Yes, I know there are some amazing philanthropists out there, and they're doing fantastic things.

But we still have people dying because they can't afford insulin. We still have people working two or three low-paying jobs while the rich keep getting richer, and there is story after story of people who have more money than sense doing stupid things that keep making the world a worse place.

It's not just the Epsteins and Maxwells, either. I'm having the darndest time finding the quote, but I believe I heard a major figure in media tell his people that the only black person he wanted shown in the news was one in cuffs. (Maybe that's an exaggeration? I can't seem to find a source, though there are plenty of sources for media bias in general, like the classic one where white survivors of a catastrophe are 'finding' things whereas black ones are looting. Little things like that which shape perceptions with an unfair double standard. Also consider how the Stanford rapist was shown with a rather nice school pic, whereas the pics using for black men tended to be arrest photos or other negative pics. I'm sad to say that I generally didn't notice that sort of thing until it was pointed out to me, but it's definitely there. Also sad to say that in this hyper-politicized times people would rather claim Snopes isn't reliable than address this sort of thing.)

I do wonder how the people in positions of power and influence on these matters can honestly like what they see in the mirror, but whatevs.

Seems too many of those in the .05% are either so busy with their own lives that they aren't doing anything about it, or are just willing to look the other way.

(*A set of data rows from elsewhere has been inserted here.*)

-- ==== Sys2Proof/Certificates/Slice0/Obligations.lean ====
section
/-! DEFINITION. The statements about the model, one Prop each, for the provers. -/

open Sys2Proof Sys2Proof.Machine

/-! ## Class 0x01: sessions, identity, the descriptor -/

/-- R347, R351: SESSION_QUERY with an empty payload answers IN_SEQ, OUT_SEQ, OUT_ACK, SESSION and the number of
requests received and not yet replied; on PCIe in the queue. On MCTP it is accepted whatever its SEQ and ACK, no
sequence moves, and its reply, OK or not, goes out with SEQ 0xFFFF_FFFF and is not held. R338, R348: SESSION_RESUME
whose ACK lies from OUT_ACK to OUT_SEQ - 1 makes it OUT_ACK, marks every ticket after it REPLAYED and answers its
first sequence number and their count; R322: SESSION_ACK takes its ACK the same way and has no reply. -/
def Obligations.SessionRequests : Prop :=
  (∀ (s : State) (r : Request) (rest : List Request) (ch : Chan), Asked s ch 0x0100 r rest → Shaped r 0 [] →
    let c := s.chan ch
    let body := leBytes 4 c.inSeq.toNat ++ leBytes 4 c.outSeq.toNat ++ leBytes 4 c.outAck.toNat
      ++ leBytes 4 s.book.session.toNat ++ leBytes 4 (rest.length + c.running.length)
    ∃ t, exec (.sessionQuery ch) s = .next t ∧ OnlyBook s t ∧
      (ch = .pcie → Answered t r stOk 0 body) ∧
      (ch = .mctp → ∀ dst, s.book.peer = some dst →
        t.out = s.out ++ [.mctp dst (s.blockWrites dst (ticketMessage
          (SentTicket.bytes { seq := 0xFFFFFFFF, more := false, replayed := false, ticket := r.answer stOk 0 body }
            c.ackOut)))] ∧ (t.chan .mctp).outSeq = c.outSeq ∧ (t.chan .mctp).sent = c.sent)) ∧
  (∀ (s : State) (r : Request) (rest : List Request) (ch : Chan), (s.chan ch).ackInRange r.ack = true →
    (Asked s ch 0x0101 r rest → Shaped r 0 [] →
      let u := { s.chan ch with outAck := r.ack }.unacked
      ∃ t, exec (.sessionResume ch) s = .next t ∧ OnlyBook s t ∧ (t.chan ch).outAck = r.ack ∧
        (t.chan ch).outSeq = (s.chan ch).outSeq ∧
        (t.chan ch).sent = (s.chan ch).sent.map (fun x => if x ∈ u then { x with replayed := true } else x) ∧
        Answered t r stOk 0 (leBytes 4 (r.ack + 1).toNat ++ leBytes 4 u.length ++ leBytes 4 s.book.session.toNat
          ++ leBytes 4 (rest.length + (s.chan ch).running.length))) ∧
    (Asked s ch 0x0102 r rest →
      ∃ t, exec (.sessionAck ch) s = .next t ∧ OnlyBook s t ∧ t.trg = s.trg ∧ t.out = s.out ∧
        (t.chan ch).outAck = r.ack ∧ (t.chan ch).queue = (s.chan ch).queue)) ∧
  (∀ (s : State) (own src : Byte) (packets : List (List Byte)) (message : List Byte), s.book.fwState = 3 →
    s.book.eid = some own → assemble own none packets = some (src, message) → s.book.peer = some src →
    s.mctpHears src false = true → 37 ≤ message.length → message.take 5 = ticketMessage [] →
    let m := ticketOf (message.drop 5)
    m.length ≤ 480 → ticketCrc (message.drop 5) = m.crc → m.opcode = 0x0100 →
    exec (.vendorDefinedMessage packets) s =
      .next { s with
        book.mctp.received := s.book.mctp.received ++ [{ m.alone .mctp with arrival := s.book.arrivals }]
        book.arrivals := s.book.arrivals + 1 }) ∧
  (∀ (s : State) (r : Request) (rest : List Request) (dst : Byte), s.book.mctp.received = r :: rest →
    r.chan = .mctp → r.opcode = 0x0100 → s.book.fwState = 3 → s.mayStart r = true →
    s.book.peer = some dst →
    ∃ t code detail body, exec (.sessionQuery .mctp) s = .next t ∧
      t.out = s.out ++ [.mctp dst (s.blockWrites dst (ticketMessage
        (SentTicket.bytes { seq := 0xFFFFFFFF, more := false, replayed := false, ticket := r.answer code detail body }
          s.book.mctp.ackOut)))] ∧
      t.book.mctp.sent = s.book.mctp.sent ∧ t.book.mctp.inSeq = s.book.mctp.inSeq ∧
      t.book.mctp.outSeq = s.book.mctp.outSeq ∧ t.book.mctp.outAck = s.book.mctp.outAck)
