/-- One page of a restore with no line damaged: its packet is sent, or the target cannot be reached. -/
theorem State.restorePage_clean {s : State} (h : s.mem.damaged = []) (c : Nat) (p : Peer) (va src : Nat) :
    ∃ data, (s.restorePage c p cleanLines va src).1 = (s.sendTo 0x1 p va 0 data c (.restore c)).map (fun x => x.1) := by
  unfold State.restorePage
  refine ⟨(s.memGet c cleanLines src mib2).2.1, ?_⟩
  simp only [State.memGet_clean h, Bool.false_eq_true, if_false]
  cases s.sendTo 1 p va 0 (s.memGet c cleanLines src mib2).2.1 c (.restore c) <;> rfl

end Sys2Proof.Machine
end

Still, they'd have to be living in a rather serious bubble not to realize how much anger and resentment there is at them, for exactly that sort of reason. Like, you're in a position to do things we can only dream of, and yet you'd rather ignore the Epstein's among you, look the other way, and when you hear stories about people dying because they can't afford insulin just shrug and say 'not my problem'.

It's almost the same problem for other things - like trash and whatnot. So long as you can send it elsewhere (like a third world country), and don't have to deal with massive piles of waste in your own backyard, it's all out of sight and out of mind... and not your problem.

Push the consequences on those less fortunate, and go about your lives thinking you're somehow better than everyone else.

Bah. I sort of want to hear some stories of the good ones, just to restore my faith in humanity, and think that we're not entirely doomed.